I don't think this book was nearly as bad as people keep screaming saying it is. But my issues aren't with the actual events and more with the writing, which is unfortunately sloppy. Instead of the usual first-person exclusively that we get in Sookie books, this one also includes third-person, which is a bit jarring. On the other hand, there's so much going on that I don't see how we could have followed the plot if all we knew was what Sookie knew. Also, a lot of stuff would have come from even further out in left field than it did.

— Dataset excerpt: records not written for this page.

-- ==== Sys2Proof/Tests/Slice0.lean ====
section
/-!
SUPPORT. The model's own tests. Expected values are those of spec/95_test_vectors.md (worked there by hand from the
rules) or are written out from the encodings of spec/30_encoding.md. Then, for each statement with hypotheses, a
witness that meets them.
-/

namespace Sys2Proof.Tests

open Sys2Proof.Machine

/-! ## Fixtures -/

/-- The graphics ROM of V4: the bytes of bank 2 and bank 0, code 0x41, rows 0 and 7. -/
def gfxT : Memory :=
  [(0x0208, 0xFF), (0x120F, 0xFF), (0x1208, 0x81), (0x2208, 0x00), (0x3208, 0xC0), (0x320F, 0x0F), (0x4208, 0x00),
   (0x5208, 0x01), (0x520F, 0xAA)]

/-- `CFG_REF` with the ROM bytes of V2 and P3 and the graphics ROM of V4. -/
def cfgT : Cfg := { cfgRef with rom := [(5, 0x33), (0x0123, 0xA5)], gfx := .layout 0x2000 0x0800 gfxT }

/-- The start state of V2, with slot 33 as V5 has it and the ports of V7. -/
def board : State :=
  { State.reset with
    vram := [(5, 0x11), (33, 0x41)]
    aram := [(5, 0x01), (33, 0x02)]
    wram := [(5, 0x22)]
    muxSel := 2
    intLine := .asserted
    dirty := (Vector.replicate 1024 false).setIfInBounds 33 true
    cfg := cfgT
    ports := ⟨0x5A, 0x0F, 0xC3⟩
    outputs := [] }

/-- What is asked of the next state, where there is one. -/
def after {α : Type} (r : Result) (f : State → α) : Option α :=
  match r with
  | .next t => some (f t)
  | .fault _ => none
  | .refused _ => none

/-- The refusal, where there is one. -/
def refusal (r : Result) : Option Refusal :=
  match r with
  | .next _ => none
  | .fault _ => none
  | .refused w => some w

/-! ## Well-formedness: each check refuses an ill-formed term -/

theorem test_wellFormed_refuses :
    [Instr.mrdRom 0x3000, .mwrRom 0x3000 0, .mrdVram 0x2FFF, .mwrVram 0x3400 0, .mrdWram 0x33FF, .mwrWram 0x3800 0,
      .mrdAram 0x37FF, .mwrAram 0x3C00 0, .mrdCrtc0 0x3E01, .mwrCrtc0 0x3DFF 0, .mrdCrtc1 0x3E00, .mwrCrtc1 0x3E02 0,
      .mrdUnmapped 0x3E00, .mwrUnmapped 0x4000 0, .mrdVram 0x7000, .cwrOther 0x0CE2 1, .cwrOther 0x0CC2 1,
      .cwrOther 0x0CC4 1, .cwrOther 0x0CC6 1, .cwrOther 0x0CE3 0, .crdOther 0x0C80, .crdOther 0x0C81].all
      (fun i => !WellFormed cfgRef i) = true := by decide

theorem test_wellFormed_accepts :
    [Instr.mrdRom 0x2FFF, .mwrRom 0 0, .mrdVram 0x3000, .mwrVram 0x33FF 0, .mrdWram 0x3400, .mwrWram 0x37FF 0,
      .mrdAram 0x3800, .mwrAram 0x3BFF 0, .mrdCrtc0 0x3E00, .mwrCrtc0 0x3E00 0, .mrdCrtc1 0x3E01, .mwrCrtc1 0x3E01 0,
      .mrdUnmapped 0x3C00, .mwrUnmapped 0x3FFF 0, .cwrIntack, .cwrMux1, .cwrMux2, .cwrMux3, .cwrOther 0x0CE2 0,
      .cwrOther 0x1FFE 1, .crdMux, .crdOther 0x0CC2, .fsync, .refresh, .poweron].all (WellFormed cfgRef) = true := by
  decide

theorem test_cfgRef_valid : cfgRef.Valid := by decide

/-! ## Decoding: words written out from R51, R56 and the tables V1, V2, V6, V7 -/

/-- V1: each raw address and the class it decodes to. -/
theorem test_region_V1 :
    [0x0000, 0x2FFF, 0x3000, 0x33FF, 0x3400, 0x37FF, 0x3800, 0x3BFF, 0x3C00, 0x3DFF, 0x3E00, 0x3E01, 0x3E02, 0x3FFF,
      0x4000, 0x7000, 0xB821, 0xBE01, 0xF3FF, 0xFFFF].map (fun raw => region cfgRef (maskAddr cfgRef raw)) =
    [.rom, .rom, .vram, .vram, .wram, .wram, .aram, .aram, .unmapped, .unmapped, .crtc0, .crtc1, .unmapped, .unmapped,
      .rom, .vram, .aram, .crtc1, .vram, .unmapped] := by decide

/-- Format M, kind at bit 14 and `a` below it, datum apart (V2). -/
theorem test_decode_M_reads :
    [0b000000000000101, 0b011000000000101, 0b011010000000101, 0b011100000000101, 0b011111000000000, 0b011111000000001,
      0b011110000000101].map (fun w => decodeWord cfgRef ⟨.M, w, 0⟩) =
    [.ok (.mrdRom 0x0005), .ok (.mrdVram 0x3005), .ok (.mrdWram 0x3405), .ok (.mrdAram 0x3805), .ok (.mrdCrtc0 0x3E00),
      .ok (.mrdCrtc1 0x3E01), .ok (.mrdUnmapped 0x3C05)] := by decide

theorem test_decode_M_writes :
    [0x4005, 0x7005, 0x7405, 0x7805, 0x7E00, 0x7E01, 0x7C05].map (fun w => decodeWord cfgRef ⟨.M, w, 0x99⟩) =
    [.ok (.mwrRom 0x0005 0x99), .ok (.mwrVram 0x3005 0x99), .ok (.mwrWram 0x3405 0x99), .ok (.mwrAram 0x3805 0x99),
      .ok (.mwrCrtc0 0x3E00 0x99), .ok (.mwrCrtc1 0x3E01 0x99), .ok (.mwrUnmapped 0x3C05 0x99)] := by decide

/-- Format CW, bit by bit from R56, and the near misses of V6. -/
theorem test_decode_CW :
    [0b01100111000101, 0b01100110000101, 0b01100110001001, 0b01100110001101, 0x19C4, 0x39C5, 0x09C5, 0x1981, 0x1991,
      0x0001, 0x3FFD].map (fun w => decodeWord cfgRef ⟨.CW, w, 0⟩) =
    [.ok .cwrIntack, .ok .cwrMux1, .ok .cwrMux2, .ok .cwrMux3, .ok (.cwrOther 0x0CE2 0), .ok (.cwrOther 0x1CE2 1),
      .ok (.cwrOther 0x04E2 1), .ok (.cwrOther 0x0CC0 1), .ok (.cwrOther 0x0CC8 1), .ok (.cwrOther 0 1),
      .ok (.cwrOther 0x1FFE 1)] := by decide

/-- Format CR (V7). -/
theorem test_decode_CR :
    [0b0110010000000, 0x0C82, 0x0CE2, 0x1C80].map (fun w => decodeWord cfgRef ⟨.CR, w, 0⟩) =
    [.ok .crdMux, .ok (.crdOther 0x0C82), .ok (.crdOther 0x0CE2), .ok (.crdOther 0x1C80)] := by decide

/-- Format EV, and what no format has (R51, R55, R59). -/
theorem test_decode_EV_and_rejections :
    [decodeWord cfgRef ⟨.EV, 0, 0⟩, decodeWord cfgRef ⟨.EV, 1, 0⟩, decodeWord cfgRef ⟨.EV, 2, 0⟩,
      decodeWord cfgRef ⟨.EV, 3, 0⟩, decodeWord cfgRef ⟨.M, 0x8000, 0⟩, decode cfgRef (.cruWrite 0x0CE3 1),
      decode cfgRef (.cruRead 1), decode cfgRef (.memRead 0x10000)] =
    [.ok .fsync, .ok .refresh, .ok .poweron, .error .notAnEvent, .error .wordTooWide, .error .oddCruAddress,
      .error .oddCruAddress, .error .rawAddressTooWide] := by decide

/-- The table's words, as the host numbers them, and the opcode table's own choice for each. -/
theorem test_table_words :
    [(16, 0x3000), (16, 0x7E01), (16, 0x3C00), (16, 0x0000), (16, 0x4000), (16, 0x19C5), (16, 0x0C80), (8, 0), (8, 1),
      (8, 2), (8, 3)].map (fun p => (decodeTableWord p.1 p.2).map (·.mnemonic)) =
    [some "MRD.VRAM", some "MWR.CRTC1", some "MRD.UNMAPPED", some "MRD.ROM", some "MWR.ROM", some "CWR.INTACK",
      some "CRD.MUX", some "FSYNC", some "REFRESH", some "POWERON", none] := by decide

/-- A table word waiting as the next event is what the step runs, from reset. -/
theorem test_step_runs_table_word :
    after (step (State.reset.withFetchWord 16 0x7005)) (fun t => (t.vram, t.pending)) =
      some ([(5, 0x00)], []) := by decide +kernel

/-! ## The memory bus (V2) -/

theorem test_mrdRom : after (exec (.mrdRom 0x0005) board) (·.outputs) = some [.readResult 0x33] := by decide +kernel

theorem test_mwrRom_ignored : after (exec (.mwrRom 0x0005 0x99) board) (fun t => romByte t.cfg 5) = some 0x33 := by
  decide +kernel

theorem test_mrdVram : after (exec (.mrdVram 0x3005) board) (fun t => (t.outputs, t.dirtyAt 5)) =
    some ([.readResult 0x11], false) := by decide +kernel

theorem test_mwrVram : after (exec (.mwrVram 0x3005 0x99) board)
    (fun t => (t.vramByte 5, t.dirtyAt 5, t.aramByte 5, t.muxSel, t.intLine)) =
    some (0x99, true, 0x01, 2, .asserted) := by decide +kernel

/-- The same value marks the slot all the same; the last cell is slot 1023. -/
theorem test_mwrVram_last_cell : after (exec (.mwrVram 0x33FF 0x20) board)
    (fun t => (t.vramByte 1023, t.dirtyAt 1023, t.dirtyAt 1022, t.vramByte 5)) = some (0x20, true, false, 0x11) := by
  decide +kernel

theorem test_mrdWram : after (exec (.mrdWram 0x3405) board) (·.outputs) = some [.readResult 0x22] := by decide +kernel

theorem test_mwrWram_marks_nothing : after (exec (.mwrWram 0x3405 0x99) board)
    (fun t => (t.wramByte 5, t.dirtyAt 5)) = some (0x99, false) := by decide +kernel

theorem test_mrdAram : after (exec (.mrdAram 0x3805) board) (·.outputs) = some [.readResult 0x01] := by decide +kernel

/-- Bits 7:2 are kept, and only bits 1:0 are the bank. -/
theorem test_mwrAram : after (exec (.mwrAram 0x3805 0xFE) board)
    (fun t => (t.aramByte 5, t.bankOf 5, t.dirtyAt 5, t.vramByte 5)) = some (0xFE, 2, true, 0x11) := by decide +kernel

theorem test_mrdCrtc0_forwards : after (exec (.mrdCrtc0 0x3E00) board) (·.outputs) =
    some [.readResult (Config.crtcStatusRead Config.crtcInit).1] := rfl

theorem test_mwrCrtc0_forwards : after (exec (.mwrCrtc0 0x3E00 0x0C) board) (·.crtc) =
    some (Config.crtcAddressWrite 0x0C Config.crtcInit) := rfl

theorem test_mrdCrtc1_forwards : after (exec (.mrdCrtc1 0x3E01) board) (·.outputs) =
    some [.readResult (Config.crtcRegisterRead Config.crtcInit).1] := rfl

theorem test_mwrCrtc1_forwards : after (exec (.mwrCrtc1 0x3E01 0x10) board) (·.crtc) =
    some (Config.crtcRegisterWrite 0x10 Config.crtcInit) := rfl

The pacing is . . . unfortunate. There are places where three days might be summarized when we've been going along at a moment-by-moment clip. The ending was the worst for it; lots of telling, lots of summary, not a lot of interesting writing that made me care about the choice Sookie makes at the end.

On that note, I don't mind the choice Sookie makes at the end. I won't go too into it, but I'll just say that while I would have loved to see her end up with someone else--or, hell, alone; the girl don't need a man--I don't resent her choice the way a lot of people seem to.

So while my stars are pretty low for this book, it's not because I'm angry at Harris for not taking Sookie in the direction I wanted, but because it looks too much like she just wanted to be done and threw this book together. (It looks a lot like the papers my students turn in when they waited until the night before to write them.)